The struggles of peoples and traditional communities call into question the colonial character in its continuity-discontinuity, given that “the end of colonialism did not mean the end of coloniality” (4). After all, the colonial way of thinking/acting and feeling – coloniality – outlived colonialism as a dated historical period. This is made clear by the permanence of the colonial concepts of ‘concession’, of ‘reservation’, of ‘guardedness’ or of ‘development’ that still persist in states and international agencies when referring to traditional populations or to concessions of forested territories. They forget that these groups/ethnicities/peoples/classes demand recognition of their territories and alternatives to development, and not development alternatives, in other words, living and coexisting well (Ubuntu, Sumaq Qamaña or Sumak Kausay) (5).
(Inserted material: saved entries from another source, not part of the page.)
-- ==== Sys2Proof/Laws/State.lean ====
section
/-!
SUPPORT. State: one lemma for each field of the state and each update of it, and what reading a part of the package gives after an update
of a part.
-/

namespace Sys2Proof.Machine
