-- ==== Sys2Proof/Tests/Slice0.lean ====
section
/-!
SUPPORT. Slice0: the model's own tests. Expected values are the spec's worked examples or are computed by hand from it: words from the tables of
R56 to R58 and R85 to R188, results from the rules named. A theorem `wit_<statement>_<k>` gives operands and a state that meet the hypotheses of
clause k of a statement together.
-/

namespace Sys2Proof.Tests

open Sys2Proof.Machine

-- Each theorem is checked before the next one begins.
set_option Elab.async false

/-! ### Ill-formed terms (R60, R61) -/

/-- Width code 4 with a carry is unassigned (R90). -/
theorem test_illformed_word_code : (Instr.iaddc 0 0 4 0).wf = false := by decide
/-- FP64 takes no scales (R136). -/
theorem test_illformed_desc_code : (Instr.mma 0 0 0 0 1 0 0 0 0 1 1).wf = false := by decide
/-- An accumulator base that is not a multiple of 4 (R135). -/
theorem test_illformed_field : (Instr.mma 2 0 0 0 0 0 0 0 0 5 5).wf = false := by decide
/-- A step of another agent has no words. -/
theorem test_illformed_event : (Instr.coldReset).wf = false := by decide

/-! ### Words written out (R56 to R58, R72 to R74) -/

/-- TRL: 00001 1111111 1111111 1111111 0 00000; and with ALL, naming nothing. -/
theorem test_decode_trl : decodeWords 0x0FFFFFC0 0 = .ok (.trl 127 127 127 0) ∧ decodeWords 0x0FFFFFE0 0 = .ok (.trl 127 127 127 1) := by decide
/-- INT: 00011 D A B FN, FN = 0000 w; the natural form is INT2 FN 11 00 ww. -/
theorem test_decode_int : decodeWords 0x186040C1 0 = .ok (.iadd 6 2 3 1) ∧ decodeWords 0x206040F1 0 = .ok (.iaddNatural 6 2 3 1) := by decide
/-- INT2: PXOR p8, p8, p8; WMACL g20, g10, g12, p8; IADDC.n64 g22, g9, p8. -/
theorem test_decode_int2 : decodeWords 0x2081021A 0 = .ok (.pxor 8 8 8) ∧ decodeWords 0x21414320 0 = .ok (.wmacl 20 10 12 0) ∧
    decodeWords 0x21612200 0 = .ok (.iaddc 22 9 0 8) := by decide
/-- Immediates: ADDI g3, g3, -1; LUI g4, 0x12345; CMPI.gt.s64 p3, g3, 0. -/
theorem test_decode_immediate : decodeWords 0x28307FFF 0 = .ok (.addi 3 3 0x1FFF) ∧ decodeWords 0x48412345 0 = .ok (.lui 4 0x12345) ∧
    decodeWords 0x44306000 0 = .ok (.cmpi 4 3 3 0) := by decide
/-- FPA and FPC: FFMA.f32 g10, g11, g12. -/
theorem test_decode_float : decodeWords 0x50A1630D 0 = .ok (.ffma 10 11 12 1) := by decide
/-- CVT.e4m3.f32 g4, g5, 2. -/
theorem test_decode_cvt : decodeWords 0x6040A885 0 = .ok (.cvt 4 5 2 2 5) := by decide
/-- SFU: FDIV.f64 g8, g9 ahead 4. -/
theorem test_decode_sfu : decodeWords 0x68812010 0 = .ok (.fdiv 8 9 4 0) := by decide
/-- XL: SHFL.xor.n32 g5, g6 ahead 2. -/
theorem test_decode_xl : decodeWords 0x7050C648 0 = .ok (.shfl 5 6 3 1 2) := by decide
/-- MMA and its descriptor; MVT and its descriptor; a descriptor without its tag (R61 item 5). -/
theorem test_decode_matrix : decodeWords 0x79000108 0xE8000554 = .ok (.mma 16 0 4 2 0 0 0 0 1 5 5) ∧
    decodeWords 0x79000108 0x00000554 = .illegal 1 := by decide
/-- MVT. -/
theorem test_decode_mvt : decodeWords 0x91414081 0xE8400000 = .ok (.mvt 20 10 2 0 0 1 0 8 0) := by decide
/-- Loads and stores: LDS, LDT.64 g9, [g4+16] ahead 2, LDX.64, ST.32.tile [g4+8], g6, ST.64.scr.zx [g2+0]. -/
theorem test_decode_memory : decodeWords 0x98504032 0 = .ok (.lds 5 2 0 3 2) ∧ decodeWords 0xA0908132 0 = .ok (.ldt 9 4 2 3 2) ∧
    decodeWords 0xB0806034 0 = .ok (.ldx 8 3 0 3 4) ∧ decodeWords 0xB8608124 0 = .ok (.st 6 4 2 2 1 0) ∧
    decodeWords 0xB8004031 0 = .ok (.st 0 2 0 3 0 1) := by decide
/-- ATOM.tile.add.s32 g7, [g4+8], g9. -/
theorem test_decode_atom : decodeWords 0xC0708240 0xEA320080 = .ok (.atom 7 4 9 0 0 1 1 9 2) := by decide
/-- SYNC: FENCE.rel.die, BWAIT p1, b4, g5, BARR g5, b3, KWAIT.copy 0. -/
theorem test_decode_sync : decodeWords 0xC8E00000 0 = .ok (.fence 3 2) ∧ decodeWords 0xC810A104 0 = .ok (.bwait 1 5 0 4) ∧
    decodeWords 0xC85000C2 0 = .ok (.barr 5 0 3) ∧ decodeWords 0xC8000008 0 = .ok (.kwait 0 0 0) := by decide
/-- CMD: CPOST g24, g16 ahead 2, FREEZE b2, g4, THAW b2, g4, RGQRY g5, g7. -/
theorem test_decode_cmd : decodeWords 0xD1820008 0 = .ok (.cpost 24 16 2) ∧ decodeWords 0xD0008082 0 = .ok (.freeze 4 2) ∧
    decodeWords 0xD0009082 0 = .ok (.thaw 4 2) ∧ decodeWords 0xD050E003 0 = .ok (.rgqry 5 7 0) := by decide
/-- Control: CALL 5, EXIT, RET, and FN 13 of CTL, which is unassigned. -/
theorem test_decode_control : decodeWords 0xD8100005 0 = .ok (.call 0 0 5) ∧ decodeWords 0xE0000002 0 = .ok .exit ∧
    decodeWords 0xE0000003 0 = .ok .ret ∧ decodeWords 0xE000000D 0 = .illegal 0 := by decide
/-- A prefix (00010 0 p1 0 RND SAT FTZ NFT) before IADD, and before a load, which it does not fit (R72). -/
theorem test_decode_prefix : decodeFetch 0x10400000 0x186040C1 0 = .ok ⟨some (.arith 1 0 0 0 0 0), .iadd 6 2 3 1, 2⟩ ∧
    decodeFetch 0x10400000 0x98504032 0 = .error 2 := by decide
These suggest other horizons of political meaning for life. And they do this by bringing to the debate an immemorial/ancestral time that calls into question the colonial time and its horizon of capital accumulation [always] in the short term.
This is not the time of our forests and of our territories inhabited since the Pleistocene, more than 19,000 years ago, as in the Chiribiquete Cultural Formation, in today’s Colombian Amazon region. How can a ‘forest concession’ be made while ignoring, for instance, the ‘tropical cultural humid forest’, as the Amazon rainforest has been termed lately? The Amazon region has some 39 billion trees grouped in 16,000 species, of which only 227 (or 1.4%) account for half of the biome’s total number of trees. Such species are known as hyperdominant. Among the hyperdominant species, there are 85 domesticated/managed populations whose dispersion and concentration were possibly influenced by human action in the past. It is known that açaí has been managed for at least the last 2,000 years, linked to areas of the Brazilian and Colombian Amazon forest where there is the formation of soils with so-called black earth, which are anthropogenic soils. The same has occurred for 11,000 years with the bacaba (Oenocaropus bacaba), the patauá (O bataua), the murumuru (Astrocaryum murumuru), the buriti (Mauritia Flexuosa), the inajá (Attalea maripa) and the tucumã (Astrocaryum aculeatum).
Classic studies show that practices grouped under the heading of ‘agro-forestry’ indicate that the hyperdominance present in the Amazon Forest was at least in part built through a process of co-evolution between indigenous peoples, plants and animals since the start of the Holocene. And not just in the Amazon. 76 families and 240 species of such plants have been identified on the basis of studies of seeds, xylems, phytoliths, starch grains and pollens preserved in sediments and archeological artifacts in Belize, Brazil, Chile, Colombia, Costa Rica, Cuba, Ecuador, the USA, Guatemala, French Guiana, Honduras, Mexico, Panama, Peru, Trinidad and Tobago, Uruguay and Venezuela.
Clearly, one is facing another paradigm, different from US/Euro-centrism, one that does not separate nature from culture or nature from society. Forests are not voids in terms of human occupation, of culture. Concessions of forest and other kinds (of lands or mining rights, for example) have been granted in areas that are not demographic voids, a colonial concept that ignores that these areas have been populated for millennia, as we have seen. For this reason, that which a certain historiography candidly terms civilizational expansion or capital’s expansion has in fact been the invasion and de-territorialization of peoples and communities using much epistemic and territorial violence (eco-cide and earth-cide).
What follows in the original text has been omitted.